MedCompanion

SARS-CoV-2

COVID

Morphology: Enveloped, single-stranded positive-sense RNA virus. Family Coronaviridae, genus Betacoronavirus. Spike protein (S) → ACE2 receptor binding. Variants tracked by WHO (Omicron sub-lineages KP.3, JN.1, etc. currently).

CoronavirusVirus

Typical drugs

  1. #1Nirmatrelvir / Ritonavir**Paxlovid 300/100 mg PO BID × 5 days** for outpatient high-risk within 5 days of symptoms. Drug-interaction screen mandatory; dose-reduce for CrCl 30–60; avoid <30.
  2. #2Remdesivir**Hospitalized requiring O2 → 5-day IV course.** Outpatient 3-day IV course alternative when Paxlovid contraindicated.
  3. #3MolnupiravirSalvage outpatient when both Paxlovid + remdesivir unavailable. Lower efficacy. Avoid in pregnancy.

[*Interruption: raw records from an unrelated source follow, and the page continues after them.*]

theorem setPred_frame (t : Thread) (p : BitVec 3) (v : Bool) : t.setPred p v = withPreds t (t.setPred p v).preds :=
  iteInduction (motive := fun u : Thread => u = withPreds t u.preds) (fun _ => rfl) fun _ => rfl

theorem ptov_word : ∀ x : BitVec 7, (1#1 ++ x).setWidth 32 = 0#24 ++ 1#1 ++ x := by decide

/-- The value that PLOP writes, for each operation that is not reserved. -/
theorem plop_value : ∀ (o : BitVec 2) (n m : BitVec 1) (x y : Bool), o ≠ 3 →
    (match o.toNat with
      | 0 => (x != (n == 1)) && (y != (m == 1))
      | 1 => (x != (n == 1)) || (y != (m == 1))
      | _ => (x != (n == 1)) != (y != (m == 1))) =
    if o = 0 then x.xor (decide (n = 1)) && y.xor (decide (m = 1)) else if o = 1 then x.xor (decide (n = 1)) || y.xor (decide (m = 1))
      else (x.xor (decide (n = 1))).xor (y.xor (decide (m = 1))) := by
  decide

/-- The PLOP that a word is, where the fields that name nothing are zero. -/
def plopOf (w : Word) : Option Instr :=
  if fld w 17 4 = 0#4 ∧ fld w 11 3 = 0#3 ∧ fld w 6 1 = 0#1 then
    some (.plop (fld w 21 4) (fld w 14 3) (fld w 10 1) (fld w 7 3) (fld w 4 2) (fld w 3 1) (fld w 0 3))
  else none

theorem candidate_plop (w : Word) : majorOf w ≠ 0x2D ∨ candidate w = plopOf w := by
  rw [candidate]
  generalize majorOf w = m
  revert w
  by_cases hm : m = 0x2D
  · subst hm
    exact fun w => Or.inr rfl
  · exact fun w => Or.inl hm

theorem plopOf_reserved {w : Word} (h : w.extractLsb' 4 2 = 3 ∨ w.extractLsb' 17 4 ≠ 0 ∨ w.extractLsb' 11 3 ≠ 0 ∨ w.extractLsb' 6 1 ≠ 0) :
    ∀ i, plopOf w = some i → i.wf = false :=
  iteInduction (motive := fun o : Option Instr => ∀ i, o = some i → i.wf = false)
    (fun hf i hi => by
      have ho : fld w 4 2 = 3 := h.resolve_right fun h => h.elim (· hf.1) fun h => h.elim (· hf.2.1) (· hf.2.2)
      rw [← Option.some.inj hi, ho]
      rfl)
    fun _ _ hi => absurd hi.symm (Option.some_ne_none _)

theorem decode_reserved {w : Word} (hw : majorOf w = 0x2D) (h : ∀ i, candidate w = some i → i.wf = false) : decode w = .error .reserved := by
  unfold decode
  rw [hw]
  cases hc : candidate w with
  | none => rfl
  | some i => exact if_neg (ne_true_of_eq_false (h i hc))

Empiric therapy when resistant

Standard antivirals retain efficacy as of 2026. Treatment failure → consider Mpro resistance, dose-optimization, or remdesivir as alternative.

Resistance mechanisms

  • altered-target

    Spike protein mutations → mAb resistance

    Example: All monoclonal antibodies (sotrovimab, bamlanivimab, casirivimab/imdevimab, tixagevimab-cilgavimab Evusheld) lost efficacy against Omicron sub-variants. mAbs no longer recommended. Small-molecule antivirals (Paxlovid, remdesivir) retain activity.

  • altered-target

    Mpro mutations → Paxlovid resistance

    Example: Documented but currently rare clinically. Worth knowing for treatment failure.

Resistance notes

Monoclonal antibodies no longer effective against current Omicron lineages (consistent NIH/IDSA guidance since 2023). Small-molecule antivirals continue to work.

Pearls

Outpatient high-risk + within 5 days of symptoms → Paxlovid first (drug interaction check mandatory). Hospitalized + requiring O2 → remdesivir (5 days; up to 10 if not improving). Dexamethasone (6 mg daily × 10 d) for any hospitalized patient requiring O2 (RECOVERY trial 2020). Tocilizumab / baricitinib for severe disease with hyperinflammation (rapid escalation O2 → HFNC/NIV/MV). Long COVID (post-acute sequelae) — supportive; no specific antiviral evidence. Vaccines + boosters remain primary prevention; updated formulations annually targeting current variants. COVID rebound common after Paxlovid (~10–15%); no retreatment indicated.